Task to complete: Could you retype, exactly as written, every line from the top of the records through the line that contains "e s).pc = s.pc := rfl"?

Source information:

───

-- ==== Sys2Proof/Laws/State.lean ====
section
/-! SUPPORT. One lemma per field per state update, so that no later proof unfolds a record update. -/

namespace Sys2Proof.Machine

open Sys2Proof

@[simp] theorem raise_cfg (e : Error) (s : State) : (raise e s).cfg = s.cfg := rfl
@[simp] theorem raise_decodeMode (e : Error) (s : State) : (raise e s).decodeMode = s.decodeMode := rfl
@[simp] theorem raise_intensity (e : Error) (s : State) : (raise e s).intensity = s.intensity := rfl
@[simp] theorem raise_mirror (e : Error) (s : State) : (raise e s).mirror = s.mirror := rfl
@[simp] theorem raise_buf (e : Error) (s : State) : (raise e s).buf = s.buf := rfl
@[simp] theorem raise_phase (e : Error) (s : State) : (raise e s).phase = s.phase := rfl
@[simp] theorem raise_cs (e : Error) (s : State) : (raise e s).cs = s.cs := rfl
@[simp] theorem raise_trace (e : Error) (s : State) : (raise e s).trace = s.trace := rfl
@[simp] theorem raise_errlog (e : Error) (s : State) : (raise e s).errlog = s.errlog ++ [e.code] := rfl
@[simp] theorem raise_faulted (e : Error) (s : State) : (raise e s).faulted = s.faulted := rfl
@[simp] theorem raise_answers (e : Error) (s : State) : (raise e s).answers = s.answers ++ [.error e] := rfl
@[simp] theorem raise_program (e : Error) (s : State) : (raise e s).program = s.program := rfl
@[simp] theorem raise_pc (e : Error) (s : State) : (raise e s).pc = s.pc := rfl
@[simp] theorem raise_ended (e : Error) (s : State) : (raise e s).ended = s.ended := rfl
@[simp] theorem raise_port (e : Error) (s : State) : (raise e s).port = s.port := rfl
@[simp] theorem raise_transport (e : Error) (s : State) : (raise e s).transport = s.transport := rfl
@[simp] theorem raise_draws (e : Error) (s : State) : (raise e s).draws = s.draws := rfl

@[simp] theorem respond_cfg (a : Answer) (s : State) : (respond a s).cfg = s.cfg := rfl
@[simp] theorem respond_decodeMode (a : Answer) (s : State) : (respond a s).decodeMode = s.decodeMode := rfl
@[simp] theorem respond_intensity (a : Answer) (s : State) : (respond a s).intensity = s.intensity := rfl
@[simp] theorem respond_mirror (a : Answer) (s : State) : (respond a s).mirror = s.mirror := rfl
@[simp] theorem respond_buf (a : Answer) (s : State) : (respond a s).buf = s.buf := rfl
@[simp] theorem respond_phase (a : Answer) (s : State) : (respond a s).phase = s.phase := rfl
@[simp] theorem respond_cs (a : Answer) (s : State) : (respond a s).cs = s.cs := rfl
@[simp] theorem respond_trace (a : Answer) (s : State) : (respond a s).trace = s.trace := rfl
@[simp] theorem respond_errlog (a : Answer) (s : State) : (respond a s).errlog = s.errlog := rfl
@[simp] theorem respond_faulted (a : Answer) (s : State) : (respond a s).faulted = s.faulted := rfl
@[simp] theorem respond_answers (a : Answer) (s : State) : (respond a s).answers = s.answers ++ [a] := rfl
@[simp] theorem respond_program (a : Answer) (s : State) : (respond a s).program = s.program := rfl
@[simp] theorem respond_pc (a : Answer) (s : State) : (respond a s).pc = s.pc := rfl
@[simp] theorem respond_ended (a : Answer) (s : State) : (respond a s).ended = s.ended := rfl
@[simp] theorem respond_port (a : Answer) (s : State) : (respond a s).port = s.port := rfl
@[simp] theorem respond_transport (a : Answer) (s : State) : (respond a s).transport = s.transport := rfl
@[simp] theorem respond_draws (a : Answer) (s : State) : (respond a s).draws = s.draws := rfl

@[simp] theorem assertCs_cfg (s : State) : (assertCs s).cfg = s.cfg := rfl
@[simp] theorem assertCs_decodeMode (s : State) : (assertCs s).decodeMode = s.decodeMode := rfl
@[simp] theorem assertCs_intensity (s : State) : (assertCs s).intensity = s.intensity := rfl
@[simp] theorem assertCs_mirror (s : State) : (assertCs s).mirror = s.mirror := rfl
@[simp] theorem assertCs_buf (s : State) : (assertCs s).buf = s.buf := rfl
@[simp] theorem assertCs_phase (s : State) : (assertCs s).phase = s.phase := rfl
@[simp] theorem assertCs_cs (s : State) : (assertCs s).cs = .asserted := rfl
@[simp] theorem assertCs_trace (s : State) : (assertCs s).trace = s.trace := rfl
@[simp] theorem assertCs_errlog (s : State) : (assertCs s).errlog = s.errlog := rfl
@[simp] theorem assertCs_faulted (s : State) : (assertCs s).faulted = s.faulted := rfl
@[simp] theorem assertCs_answers (s : State) : (assertCs s).answers = s.answers := rfl
@[simp] theorem assertCs_program (s : State) : (assertCs s).program = s.program := rfl
@[simp] theorem assertCs_pc (s : State) : (assertCs s).pc = s.pc := rfl
@[simp] theorem assertCs_ended (s : State) : (assertCs s).ended = s.ended := rfl
@[simp] theorem assertCs_port (s : State) : (assertCs s).port = s.port := rfl
@[simp] theorem assertCs_transport (s : State) : (assertCs s).transport = s.transport := rfl
@[simp] theorem assertCs_draws (s : State) : (assertCs s).draws = s.draws := rfl

@[simp] theorem accepted_cfg (a v : Byte) (s : State) : (accepted a v s).cfg = s.cfg := rfl
@[simp] theorem accepted_decodeMode (a v : Byte) (s : State) : (accepted a v s).decodeMode = s.decodeMode := rfl
@[simp] theorem accepted_intensity (a v : Byte) (s : State) : (accepted a v s).intensity = s.intensity := rfl
@[simp] theorem accepted_mirror (a v : Byte) (s : State) : (accepted a v s).mirror = s.mirror := rfl
@[simp] theorem accepted_buf (a v : Byte) (s : State) : (accepted a v s).buf = s.buf := rfl
@[simp] theorem accepted_phase (a v : Byte) (s : State) : (accepted a v s).phase = s.phase := rfl
@[simp] theorem accepted_cs (a v : Byte) (s : State) : (accepted a v s).cs = .deasserted := rfl
@[simp] theorem accepted_trace (a v : Byte) (s : State) : (accepted a v s).trace = s.trace ++ [⟨a, v⟩] := rfl
@[simp] theorem accepted_errlog (a v : Byte) (s : State) : (accepted a v s).errlog = s.errlog := rfl
@[simp] theorem accepted_faulted (a v : Byte) (s : State) : (accepted a v s).faulted = s.faulted := rfl
@[simp] theorem accepted_answers (a v : Byte) (s : State) : (accepted a v s).answers = s.answers := rfl
@[simp] theorem accepted_program (a v : Byte) (s : State) : (accepted a v s).program = s.program := rfl
@[simp] theorem accepted_pc (a v : Byte) (s : State) : (accepted a v s).pc = s.pc := rfl
@[simp] theorem accepted_ended (a v : Byte) (s : State) : (accepted a v s).ended = s.ended := rfl
@[simp] theorem accepted_port (a v : Byte) (s : State) : (accepted a v s).port = s.port := rfl
@[simp] theorem accepted_transport (a v : Byte) (s : State) : (accepted a v s).transport = s.transport.tail := rfl
@[simp] theorem accepted_draws (a v : Byte) (s : State) : (accepted a v s).draws = s.draws := rfl

@[simp] theorem failed_cfg (a v : Byte) (s : State) : (failed a v s).cfg = s.cfg := rfl
@[simp] theorem failed_decodeMode (a v : Byte) (s : State) : (failed a v s).decodeMode = s.decodeMode := rfl
@[simp] theorem failed_intensity (a v : Byte) (s : State) : (failed a v s).intensity = s.intensity := rfl
@[simp] theorem failed_mirror (a v : Byte) (s : State) : (failed a v s).mirror = s.mirror := rfl
@[simp] theorem failed_buf (a v : Byte) (s : State) : (failed a v s).buf = s.buf := rfl
@[simp] theorem failed_phase (a v : Byte) (s : State) : (failed a v s).phase = s.phase := rfl
@[simp] theorem failed_cs (a v : Byte) (s : State) : (failed a v s).cs = csAfterFailure s.draws := rfl
@[simp] theorem failed_trace (a v : Byte) (s : State) : (failed a v s).trace = s.trace := rfl
@[simp] theorem failed_errlog (a v : Byte) (s : State) : (failed a v s).errlog = s.errlog ++ [.transportError] := rfl
@[simp] theorem failed_faulted (a v : Byte) (s : State) : (failed a v s).faulted = true := rfl
@[simp] theorem failed_answers (a v : Byte) (s : State) : (failed a v s).answers = s.answers ++ [.error (.transport a v)] := rfl
@[simp] theorem failed_program (a v : Byte) (s : State) : (failed a v s).program = s.program := rfl
@[simp] theorem failed_pc (a v : Byte) (s : State) : (failed a v s).pc = s.pc := rfl
@[simp] theorem failed_ended (a v : Byte) (s : State) : (failed a v s).ended = s.ended := rfl
@[simp] theorem failed_port (a v : Byte) (s : State) : (failed a v s).port = s.port := rfl
@[simp] theorem failed_transport (a v : Byte) (s : State) : (failed a v s).transport = s.transport.tail := rfl
@[simp] theorem failed_draws (a v : Byte) (s : State) : (failed a v s).draws = s.draws + 1 := rfl

@[simp] theorem issue_cfg (prog : List CommandRecord) (s : State) : (State.issue prog s).cfg = s.cfg := rfl
@[simp] theorem issue_decodeMode (prog : List CommandRecord) (s : State) : (State.issue prog s).decodeMode = s.decodeMode := rfl
@[simp] theorem issue_intensity (prog : List CommandRecord) (s : State) : (State.issue prog s).intensity = s.intensity := rfl
@[simp] theorem issue_mirror (prog : List CommandRecord) (s : State) : (State.issue prog s).mirror = s.mirror := rfl
@[simp] theorem issue_buf (prog : List CommandRecord) (s : State) : (State.issue prog s).buf = s.buf := rfl
@[simp] theorem issue_phase (prog : List CommandRecord) (s : State) : (State.issue prog s).phase = s.phase := rfl
@[simp] theorem issue_cs (prog : List CommandRecord) (s : State) : (State.issue prog s).cs = s.cs := rfl
@[simp] theorem issue_trace (prog : List CommandRecord) (s : State) : (State.issue prog s).trace = s.trace := rfl
@[simp] theorem issue_errlog (prog : List CommandRecord) (s : State) : (State.issue prog s).errlog = s.errlog := rfl
@[simp] theorem issue_faulted (prog : List CommandRecord) (s : State) : (State.issue prog s).faulted = s.faulted := rfl
@[simp] theorem issue_answers (prog : List CommandRecord) (s : State) : (State.issue prog s).answers = s.answers := rfl
@[simp] theorem issue_program (prog : List CommandRecord) (s : State) : (State.issue prog s).program = prog := rfl
@[simp] theorem issue_pc (prog : List CommandRecord) (s : State) : (State.issue prog s).pc = 0 := rfl
@[simp] theorem issue_ended (prog : List CommandRecord) (s : State) : (State.issue prog s).ended = false := rfl
@[simp] theorem issue_port (prog : List CommandRecord) (s : State) : (State.issue prog s).port = s.port := rfl
@[simp] theorem issue_transport (prog : List CommandRecord) (s : State) : (State.issue prog s).transport = s.transport := rfl
@[simp] theorem issue_draws (prog : List CommandRecord) (s : State) : (State.issue prog s).draws = s.draws := rfl

@[simp] theorem raise_bufAt (e : Error) (s : State) (p : Pos) : (raise e s).bufAt p = s.bufAt p := rfl
@[simp] theorem respond_bufAt (a : Answer) (s : State) (p : Pos) : (respond a s).bufAt p = s.bufAt p := rfl
@[simp] theorem accepted_bufAt (a v : Byte) (s : State) (p : Pos) : (accepted a v s).bufAt p = s.bufAt p := rfl
@[simp] theorem failed_bufAt (a v : Byte) (s : State) (p : Pos) : (failed a v s).bufAt p = s.bufAt p := rfl

@[simp] theorem Flow.state_go (s : State) : (Flow.go s).state = s := rfl
@[simp] theorem Flow.state_stop (s : State) : (Flow.stop s).state = s := rfl
@[simp] theorem Flow.andThen_go (s : State) (f : State → Flow) : (Flow.go s).andThen f = f s := rfl
@[simp] theorem Flow.andThen_stop (s : State) (f : State → Flow) : (Flow.stop s).andThen f = .stop s := rfl

theorem raise_eq_errored (e : Error) (s : State) : raise e s = s.errored e := rfl
theorem respond_eq_answered (a : Answer) (s : State) : respond a s = s.answered a := rfl
theorem accepted_eq_sent (a v : Byte) (s : State) : accepted a v (assertCs s) = s.sent a v := rfl
theorem failed_eq_sendFailed (a v : Byte) (s : State) : failed a v (assertCs s) = s.sendFailed a v := rfl

end Sys2Proof.Machine
end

───

Exercise result:
-- ==== Sys2Proof/Laws/State.lean ====
section
/-! SUPPORT. One lemma per field per state update, so that no later proof unfolds a record update. -/

namespace Sys2Proof.Machine

open Sys2Proof

@[simp] theorem raise_cfg (e : Error) (s : State) : (raise e s).cfg = s.cfg := rfl
@[simp] theorem raise_decodeMode (e : Error) (s : State) : (raise e s).decodeMode = s.decodeMode := rfl
@[simp] theorem raise_intensity (e : Error) (s : State) : (raise e s).intensity = s.intensity := rfl
@[simp] theorem raise_mirror (e : Error) (s : State) : (raise e s).mirror = s.mirror := rfl
@[simp] theorem raise_buf (e : Error) (s : State) : (raise e s).buf = s.buf := rfl
@[simp] theorem raise_phase (e : Error) (s : State) : (raise e s).phase = s.phase := rfl
@[simp] theorem raise_cs (e : Error) (s : State) : (raise e s).cs = s.cs := rfl
@[simp] theorem raise_trace (e : Error) (s : State) : (raise e s).trace = s.trace := rfl
@[simp] theorem raise_errlog (e : Error) (s : State) : (raise e s).errlog = s.errlog ++ [e.code] := rfl
@[simp] theorem raise_faulted (e : Error) (s : State) : (raise e s).faulted = s.faulted := rfl
@[simp] theorem raise_answers (e : Error) (s : State) : (raise e s).answers = s.answers ++ [.error e] := rfl
@[simp] theorem raise_program (e : Error) (s : State) : (raise e s).program = s.program := rfl
@[simp] theorem raise_pc (e : Error) (s : State) : (raise e s).pc = s.pc := rfl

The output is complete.